Beijo de cinema

Written By Ana Claudia Gomes on domingo, 4 de dezembro de 2016 | 11:08

É sem dúvida que, sendo o mundo desde o início dos seus tempos, jamais pôde um mestre ter cem por cento da atenção de seus discípulos cem por cento do tempo. Diante dessa limitação universal, seja mesmo porque o discípulo nem sempre pode acompanhar cem por cento do discurso, alguns ensinantes precisam ter bússolas. Como Clarissa.
São suas bússolas para ensinar os olhares de seus estudantes. Já deu nota apenas pela frequência e qualidade do olhar.
Vai saltando de olhar em olhar dos estudantes até achar um que brilhe mais. Continua então saltando. Mas volta ao olhar que brilha minuto a minuto. Para seguir ou corrigir o rumo.
Pedro já foi sua bússola por quase um ano. Moço bonito. Longos cabelos e já espessa e comprida barba para a idade.

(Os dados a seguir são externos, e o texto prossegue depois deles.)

theorem witness_LaunchSteps_place : ∃ c, getCtx? placing 1 = some c ∧ mapGet? c.launches 1 = some readLaunch
    ∧ takesWork placing = true ∧ readLaunch.phase = .read ∧ c.phase = .running
    ∧ (∀ p ∈ c.launches, p.1 < 1 → p.2.phase = .read → p.2.queue ≠ readLaunch.queue)
    ∧ ([15] : List Nat).length = (lrecThreads readLaunch.record + partSlots readLaunch.kernel.part - 1) / partSlots readLaunch.kernel.part
    ∧ inGrid c 15 = true ∧ scopeReason placing 1 c readLaunch.kernel = 0 ∧ tableReason placing 1 c readLaunch.kernel = 0
    ∧ placeGrid (reserveTasks placing 1 1) 1 c = some (reserveTasks placing 1 1)
    ∧ (getLaunch? (reserveTasks placing 1 1) 1 1).bind (·.taskBase) = some 0
    ∧ coreTakes (reserveTasks placing 1 1) 1 readLaunch (coreKey 1 15) 0 = true := by
  obtain ⟨c, hc, h⟩ := some_of (x := getCtx? placing 1) (p := fun c => mapGet? c.launches 1 == some readLaunch && c.phase == .running
    && c.launches.all (fun p => p.1 ≥ 1 || p.2.phase != .read || p.2.queue != readLaunch.queue) && inGrid c 15
    && (unplaced c).isEmpty && scopeReason placing 1 c readLaunch.kernel == 0 && tableReason placing 1 c readLaunch.kernel == 0)
    (by decide +kernel)
  simp only [Bool.and_eq_true, beq_iff_eq, List.all_eq_true] at h
  obtain ⟨⟨⟨⟨⟨⟨h₁, h₂⟩, h₃⟩, h₄⟩, h₅⟩, h₆⟩, h₇⟩ := h
  refine ⟨c, hc, h₁, by decide +kernel, rfl, h₂, ?_, by decide +kernel, h₄, h₆, h₇, ?_, by decide +kernel, by decide +kernel⟩
  · intro p hp hlt hphase hq
    have := h₃ p hp
    simp [hphase, hq, Nat.not_le.mpr hlt] at this
  · simp [placeGrid, h₅]

/-- The bind record of rank 0 of the placed program's launch, in slot 1. -/
def bindOne : Bind := ⟨0x10040, 7, 0x4F1, true, false, 0, 0, 0, 0, none, none, 0, launchOf 1, 0, 0, none, 0⟩
def bound : State := benchCore (fun c => { coreSetSlot c 1 (Thread.initial .bound) with binds := [(1, bindOne)], part := 0x4F1 }) id

theorem witness_LaunchSteps_dispatch : (∃ c, getCtx? bound 1 = some c ∧ (c.phase == .running) = true)
    ∧ mapGet? (getCore bound programCore).binds 1 = some bindOne ∧ (getLaunch? bound 1 bindOne.launch).isSome = true
    ∧ (refThread bound ⟨programCore, 1⟩).phase = .bound ∧ (getCore bound programCore).halting = false
    ∧ (getCore bound programCore).imageDue = false ∧ bindOne.quad = none ∧ lrecTasks bindOne.record = 0 :=
  ⟨some_of (by decide +kernel), by decide +kernel, by decide +kernel, by decide +kernel, by decide +kernel, by decide +kernel, rfl,
    by decide +kernel⟩

/-- The same on a core that is still to be given its kernel's image. -/
def unloaded : State := modCore (withPage imageCells bound) programCore fun c => { c with imageDue := true }

theorem witness_LaunchSteps_image : (getCore unloaded programCore).imageDue = true
    ∧ ∃ t, loadImage unloaded programCore bindOne.launch = some t ∧ t.power = true :=
  ⟨by decide +kernel, some_of (by decide +kernel)⟩
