-- ==== Sys2Proof/Machine/System.lean ====
section
/-! DEFINITION. The one system operation, `RESET` (70 R129 to R131): enabled in every `STATUS`. -/

namespace Sys2Proof.Machine

/-- RESET (70 R129). -/
def execReset (modeIn : Option (BitVec 1)) (s : State) : Host.Outcome State Fault Refusal :=
  .next (resetElements modeIn s)

end Sys2Proof.Machine
end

Clarissa falou cada coisa sobre o mundo contemporâneo ao brilho de seu olhar. Mas começou a faltar às aulas. Já lá pra outubro. Clarissa buscou mas não achou substituto para esse marcador de norte.
Foi aí que viu Pedro matando aula. Numa parte escurinha da quadra de esportes. Ele e a loura Nara, sua colega de classe. De quem Clarissa sentira a ausência mas não a falta. Mestre sem preconceito é que jogue a primeira pedra.
Eles se beijavam de corpo inteiro. Assim como no tipo ideal de Clarissa, O Beijo de Gustav Klimt. Ela esperou a duração e pensou clichê. Não aprovara a escolha de Pedro para a paixão.
Teve humildade. Para que denunciar o casal se ela mesma quereria um beijo como aquele. E se sua bússola não precisava dela para aprender nada que desejasse.
Tempo passou. Clarissa foi saltando de escola em escola. As do sistema educacional. As da vida. E sempre olhos que brilham como bússolas.
Por acaso encontrou uma antiga colega e atualizou muitas de suas memórias. Aquele abraço de alegria. As lindas notícias. Como a do mestre de física e dançarino que se aposentou. Não da dança.
Então a pergunta que esperava em cólicas para saltar da boca. Soube do Pedro e da Nara? Soube não. Eles se separaram, menina. Um escândalo. Ela ficou muito tempo em cárcere privado. Recebendo leves torturas físicas. Queimaduras de cigarro. Várias vezes por dia. Estava desfigurada. Disseram que o Pedro tinha um ciúme doentio.
Desconcertada. Duvidando de toda bússola. Clarissa só pôde articular um quase sussurro: então eles se casaram? E pensou no falho julgamento que pode presidir um professor quando pensa ter encontrado um estudante genial.